Boy, oh, boy...you must be relatively new to the Internet.
Here's just one example of organized credit card fraud on the Internet. Some software piracy groups have *entire segments* dedicated to credit card fraud. They even have a name for these folks: "carders." They'll "card" a laptop, CD writer, etc. for you, and find a way to get it safely received. Many of these folks have huge lists of names, addresses, and credit card numbers that often come from compromised websites.
It's happened to me before. Luckily, I caught it, and I learned from my mistake. I've found a way to help defend against this kind of attack.
Everyone should think about using one-time-use credit card numbers when making purchases from anyone over the phone or Internet. Several credit card issuers offer this feature.
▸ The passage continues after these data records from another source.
/-- The bytes FILL writes at a place. -/
def DmaDesc.fillBytes (d : DmaDesc) (col n : Nat) : List Byte :=
  (List.range n).map (fun k => (leBytes 4 d.pattern.toNat).getD ((col + k) % 4) 0)

/-- Transfer order (R509): one place before another. -/
def placeLt (a b : Nat × Nat) : Bool := decide (a.1 < b.1) || (a.1 == b.1 && decide (a.2 < b.2))

/-- A failed access of the descriptor: the earliest in transfer order decides, and no further access is issued. -/
def DmaDesc.fail (d : DmaDesc) (row col : Nat) (st : Status) : DmaDesc :=
  { d with
    stopped := true
    failed := match d.failed with
      | none => some (row, col, st)
      | some (r, c, x) => if placeLt (row, col) (r, c) then some (row, col, st) else some (r, c, x) }

/-- Every access of a COPY, COPY2D or FILL is issued and answered: its status is known (R509). -/
def DmaDesc.settle (d : DmaDesc) : DmaDesc :=
  if d.finished.isNone && d.started && d.outstanding == 0 && d.op != .mcast
      && (d.stopped || (decide (d.rows ≤ d.row) && d.gather.isEmpty)) then
    { d with finished := some (match d.failed with
        | some (_, _, st) => st
        | none => stOk) }
  else d

/-- The place behind an access of `n` bytes. -/
def DmaDesc.step (d : DmaDesc) (n : Nat) : DmaDesc :=
  if d.col + n < d.length then { d with col := d.col + n } else { d with row := d.row + 1, col := 0 }

/-- A credit that `grant` gave for a write at `dst` goes unused (R104). -/
def State.owe (s : State) (p id dst : Nat) (grant : Option GrantRef) : State :=
  match grant, s.needsCredit p dst with
  | some g, some q => s.modDesc p id (fun d => { d with owed := if d.owed.contains (q, g) then d.owed else d.owed ++ [(q, g)] })
  | _, _ => s

/-- The grants of which a descriptor has credits to return, with their target core. -/
def State.unused (s : State) (p : Nat) (d : DmaDesc) : List (Nat × GrantRef) :=
  match d.credit with
  | .granted g left lo _ =>
    match s.needsCredit p lo with
    | some q => if left = 0 ∨ d.owed.contains (q, g) then d.owed else d.owed ++ [(q, g)]
    | none => d.owed
  | _ => d.owed

/-- The credits a descriptor still holds are to be returned (R104): the records that CREDIT_RETURN acts on. -/
def State.creditsDue (s : State) (p : Nat) (d : DmaDesc) : State :=
  let due := (s.unused p d).map (fun (e : Nat × GrantRef) =>
    ({ desc := d.id, outstanding := d.outstanding, target := e.1, ref := e.2 } : CreditDue))
  (s.modDma p (fun m => { m with returns := m.returns ++ due })).modDesc p d.id (fun d => { d with owed := [] })

/-- The next credit request of a descriptor: `n` bytes from offset `col` of its row on. -/
def State.askCredit (s : State) (p : Nat) (d : DmaDesc) (col n : Nat) : State :=
  let want := max 1 (min 64 (d.writesIn 130 d.row col n))
  let lo := d.dstAt d.row col
  ((s.creditsDue p d).modDesc p d.id (fun d => { d with credit := .asked lo n want })).issueAccess p d d.row col (.creditReq n want)
    lo none
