-- ==== Sys2Proof/Machine/WorldOps.lean ====
section
/-!
DEFINITION. The world table (R252–R258, R267): its words, its writes, and what a commit does to an entry.
-/
namespace Sys2Proof.Machine

def State.world (s : State) (w : Nat) : World := SMap.get World.reset s.worlds.table w
def State.setWorld (s : State) (w : Nat) (x : World) : State :=
  { s with worlds := { s.worlds with table := SMap.set World.reset s.worlds.table w x } }

/-- The patch of a world in a set (R270 WORLD). -/
def ConfigSet.worldPatch (c : ConfigSet) (w : Nat) : Nat := leAt (c.entry 7 w 1) 0 1

/-- Word `k` (0–7) of an entry (R267). -/
def World.word (x : World) (patch k : Nat) : Nat :=
  if k = 0 then x.state + 4 * b2n x.resetReq + 8 * b2n x.doneLast + 16 * b2n x.resetErr + 32 * b2n x.autoReset
      + 2 ^ 8 * patch + 2 ^ 16 * x.slots + 2 ^ 32 * x.user.toNat
  else if k = 1 then x.stateBase
  else if k = 2 then x.slotStride + 2 ^ 32 * x.slotBytes
  else if k = 3 then x.template
  else if k = 4 then x.keyLo.toNat
  else if k = 5 then x.keyHi.toNat
  else if k = 6 then x.step
  else x.episode + 2 ^ 32 * x.doneTick

/-- R267: a write of `WCTX_STATUS` is refused as a whole: 0 no, 1 for SLOTS = 3 without THREE_SLOT, 2 otherwise. -/
def statusRefused (three : Bool) (v : Nat) : Nat :=
  let st := field v 0 2
  let sl := field v 16 2
  if sl = 3 ∧ !three then 1
  else if sl < 2 ∨ st = 3 then 2
  else 0

/-- The entry after a write of `WCTX_STATUS` that is not refused. -/
def World.writeStatus (x : World) (v : Nat) : World :=
  { x with
    state := field v 0 2, resetReq := x.resetReq || bit v 2, resetErr := x.resetErr && !bit v 4,
    autoReset := bit v 5, slots := field v 16 2, user := BitVec.ofNat 32 (v / 2 ^ 32) }

/-- The entry after a write of word 1 to 5; the words 6 and 7 are RO. -/
def World.writeWord (x : World) (k v : Nat) : World :=
  if k = 1 then { x with stateBase := v % 2 ^ 48 }
  else if k = 2 then { x with slotStride := v % 2 ^ 32, slotBytes := v / 2 ^ 32 % 2 ^ 32 }
  else if k = 3 then { x with template := v % 2 ^ 48 }
  else if k = 4 then { x with keyLo := BitVec.ofNat 64 v }
  else if k = 5 then { x with keyHi := BitVec.ofNat 64 v }
  else x

/-- The value of a word is within R267: word 1 a multiple of 4 KiB, word 2 its stride and bytes, word 3 a multiple of
64, both addresses in space 0x0. -/
def worldWordOk (k v : Nat) : Bool :=
  if k = 1 then decide (v % 4096 = 0) && decide (v < 2 ^ 44)
  else if k = 2 then decide (v % 2 ^ 32 % 4096 = 0) && decide (v / 2 ^ 32 % 64 = 0) && decide (64 ≤ v / 2 ^ 32)
    && decide (v / 2 ^ 32 ≤ v % 2 ^ 32)
  else if k = 3 then decide (v % 64 = 0) && decide (v < 2 ^ 44)
  else true

/-- The mark key of a world in a tick. -/
def markKey (tick w : Nat) : Nat := 4096 * (tick % 2) + w

/-- A world is marked done in an attempt of a tick: by a task's write, or by RESET_REQ (R254). -/
def State.marked (s : State) (t : TickRun) (w : Nat) : Bool :=
  SMap.get (0, 0) s.worlds.marks (markKey t.tick w) == (t.tick, t.att) && t.tick != 0
    || ((s.world w).resetReq && (s.world w).reqTick == some t.tick)

/-- R256: an entry at the commit of the tick, `st` its STATE as latched. -/
def World.commit (x : World) (t : TickRun) (st : Nat) (marked : Bool) : World :=
  let x :=
    if st = 1 then
      if marked then
        { x with
          step := 0, episode := (x.episode + 1) % 2 ^ 32, doneLast := true, doneTick := t.tick % 2 ^ 32
          state := if !x.autoReset || x.resetErr then 2 else x.state }
      else { x with step := (x.step + 1) % 2 ^ 48, doneLast := false }
    else if st = 2 then { x with doneLast := false }
    else x
  if x.reqTick = some t.tick then { x with resetReq := false, reqTick := none } else x

/-- The entry as the commit of the tick leaves it. -/
def State.worldAfter (s : State) (t : TickRun) (w : Nat) : World :=
  (s.world w).commit t (SMap.get 0 t.latched w) (s.marked t w)

/-- R257: the entry a read returns: for a task of tick `y`, as the commit of its predecessor leaves it. -/
def State.worldSeen (s : State) (y : Option Nat) (w : Nat) : World :=
  match y, s.gen.ticks.head? with
  | some y, some t => if t.tick + 1 = y then s.worldAfter t w else s.world w
  | _, _ => s.world w

/-- Offsets of the world table on edge die 8 (R252). -/
def worldOff (off : Nat) : Option (Nat × Nat) :=
  if 0x01000000 ≤ off ∧ off < 0x01040000 ∧ off % 8 = 0 then
    some ((off - 0x01000000) / 64, (off - 0x01000000) / 8 % 8)
  else none

/-- `n` bytes of the world table at an offset, for a task of tick `y` or another reader. -/
def State.worldRead (s : State) (y : Option Nat) (off n : Nat) : Option Nat :=
  (worldOff (off / 8 * 8)).map (fun (w, k) =>
    field ((s.worldSeen y w).word (s.active.worldPatch w) k) (8 * (off % 8)) (8 * n))

end Sys2Proof.Machine
end

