/-- RAND for element `e` with key buffer `n` (R175). -/
def vxRand (v : Vec) (n e aux f : Nat) : Nat :=
  let kg := v.keyGroup
  let key := SMap.getRange 0 v.buf (n * 16384 + 16 * (e / 2 ^ kg % 1024)) 16
  let r := randWords ((List.range 4).map (fun i => leAt key (4 * i) 4)) ((v.param 24 8 + e % 2 ^ kg) % 2 ^ 64)
  randMap f (if bit aux 0 then r.2 else r.1)

/-- One stage acts on one element (R169, R170). -/
def vxStep (v : Vec) (d : List Byte) (in0 in1 e : Nat) (x : Elem) (s : Nat) : Elem :=
  let w := vxStage d s
  let op := stSop w
  let f := stFmt w
  let get := fun k => vxOperand v d in0 in1 e x s f (stSrc w k)
  let a := if op = 0x18 then 0 else get 0
  if bit (stMask w) 3 && !bit x.masks (stMask w % 8) then
    { x with results := x.results ++ [if op ≠ 0x18 ∧ stRes w = f then a else 0] }
  else if op = 0x09 then
    let b := get 1
    let r := compareEnc f a b
    let k := stSrc w 2
    let old := bit x.masks k
    let new := predicate (stAux w % 8) r.1 && (!bit (stAux w) 3 || old)
    { x with results := x.results ++ [a], masks := setField x.masks k 1 (b2n new), flags := x.flags ||| r.2 }
  else if op = 0x18 then { x with results := x.results ++ [vxRand v (stSrc w 0 - 3) e (stAux w) f] }
  else if op = 0x19 then
    let r := quant f v.scale v.headroom a
    { x with results := x.results ++ [r.1.toNat], flags := x.flags ||| r.2.1, ovf := x.ovf || r.2.2 }
  else if op = 0x1A then { x with results := x.results ++ [a], bins := x.bins ++ [histBin f a] }
  else
    let b := if 2 ≤ sopArity op then get 1 else 0
    let c := if 3 ≤ sopArity op then get 2 else 0
    let r := sopValue op f (stNctl w) (stAux w) a b c (op == 0x0A && bit x.masks (stSrc w 2 % 8))
    { x with results := x.results ++ [r.1], flags := x.flags ||| r.2 }

def vxElement (v : Vec) (d : List Byte) (in0 in1 e : Nat) : Elem :=
  (List.range (vxLast d + 1)).foldl (vxStep v d in0 in1 e) Elem.enter

/-! Groups (R163). -/

/-- The width of a chain and the elements of a group. -/
def vxWidth (d : List Byte) : Nat :=
  let ins := ((List.range 2).filter (vxReadsIn d)).map (fun n => fmtWidth (vxInFmt d n))
  let tbs := ((List.range 4).filter (vxReadsTb d)).map (fun n => fmtWidth (vxTbFmt d n))
  (ins ++ tbs ++ (vxStages d).map (fun w => fmtWidth (stRes w))).foldl max 4
def vxLanes (d : List Byte) : Nat :=
  let w := vxWidth d
  if w = 64 then 8 else if w = 32 then 16 else if w = 16 then 32 else 64
def vxGroups (d : List Byte) : Nat := ceilDiv (vxCount d) (vxLanes d)

/-- The output bytes of a group with the bits of each that are written; `on` tells which elements are. -/
def packMasked (w : Nat) (l : List (Nat × Bool)) : List (Nat × Byte) :=
  if w = 4 then
    let m := pack 4 (l.map (fun e => if e.2 then 15 else 0))
    (m.map (·.toNat)).zip (pack 4 (l.map (·.1)))
  else (l.flatMap (fun e => List.replicate (w / 8) (if e.2 then 255 else 0))).zip (pack w (l.map (·.1)))

/-- A byte with the bits of a mask replaced. -/
def mergeByte (old : Byte) (m : Nat × Byte) : Byte :=
  BitVec.ofNat 8 ((old.toNat &&& (255 - m.1)) + (m.2.toNat &&& m.1))

/-- Masked bytes are written from offset `o` up: a word written in whole takes a good code, another keeps its own (R93,
R167). `dbl` are the words whose code shows a double-bit error. -/
def State.spadMerge (s : State) (p o : Nat) (l : List (Nat × Byte)) (dbl : Nat → Bool) : State :=
  let at_ := fun b => if o ≤ b then (l.getD (b - o) (0, 0)).1 else 0
  let ws := (wordsOf o l.length).map (fun w => (w, (List.range 8).map (fun k => at_ (w + k))))
  let hit := ws.filter (fun w => w.2.any (fun m => m != 0))
  let part := hit.filter (fun w => w.2.any (fun m => m != 255))
  let s := s.modSpad p (fun sp => { sp with
    ue := (part.filter (fun w => dbl w.1)).foldl (fun u w => SMap.set false u w.1 true) sp.ue })
  let bad := part.filter (fun w => (s.spad p).isUe w.1)
  let s := hit.foldl (fun (s : State) w =>
    s.touchPlain p true (max o w.1) (min (o + l.length) (w.1 + 8) - max o w.1)) s
  let s := s.modSpad p (fun sp =>
    let new := (List.zip (sp.read o l.length) l).map (fun e => mergeByte e.1 e.2)
    { sp with
      bytes := SMap.setRange 0 sp.bytes o new
      ue := hit.foldl (fun u w => if part.contains w then u else SMap.set false u w.1 false) sp.ue
      banks := SMap.mapAll Bank.reset (fun _ b => { b with
        writeBacks := b.writeBacks.filter (fun w => !(hit.map (·.1)).contains w) }) sp.banks })
  bad.foldl (fun s w => s.raiseCore p 0 .degraded 0x11 none w.1 false) s

/-- Masked bytes are written into a tile buffer. -/
def Vec.bufMerge (v : Vec) (o : Nat) (l : List (Nat × Byte)) : Vec :=
  { v with buf := SMap.setRange 0 v.buf o ((List.zip (SMap.getRange 0 v.buf o l.length) l).map (fun e => mergeByte e.1 e.2)) }

/-- The scale-overflow notice of a descriptor and its record (R176). -/
def State.scaleNotice (s : State) (p : Nat) (d : EngDesc) : State :=
  let v := (s.core p).vec
  let tag := v.param 36 2 % 1024
  let g := v.param 36 2 / 1024 % 16
  let u := unitCore p
  let s := s.setReg u rVEC_QOVF (satAdd 16 (s.fld u rVEC_QOVF 0 16) 1 + 2 ^ 16 * tag + 2 ^ 26 * g + 2 ^ 63)
  s.modCore p (fun c => { c with node := { c.node with
    notices := addNotice c.node.notices
      { kind := 1, core := ((s.gid p).getD 0x3FFF), tick := d.tick, att := d.att, count := 0, tag := some (tag, g) } } })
Here's an example of one of them.
Since the late 90's, the US Govt (Specifically the NSA, CIA, and NRO) along with other govts have showed increased interest in IRC. The original problem with monitoring IRC was the ability to correlate the packets (through Eschelon, JID, misc. sniffers) to the handles, DCC sessions, and misc. queries. Once scripts were established to correlate time stamps, and do active session recreation/replay the data was a bit more reliable, however there were large gaps in the data where netsplits occurred, or handles changed, dynamic IP's, etc. Since running analysts through abstract sessions of data was counterproductive, the data was dropped. So in public channels, bots and live agents (*cough*analysts*cough*) were placed to idle and log, however groups started catching on to the idlers and kicking, in addition, since all of the operations were done w/o the knowledge of IRCops, K-Lines started being put up and times got a bit harder.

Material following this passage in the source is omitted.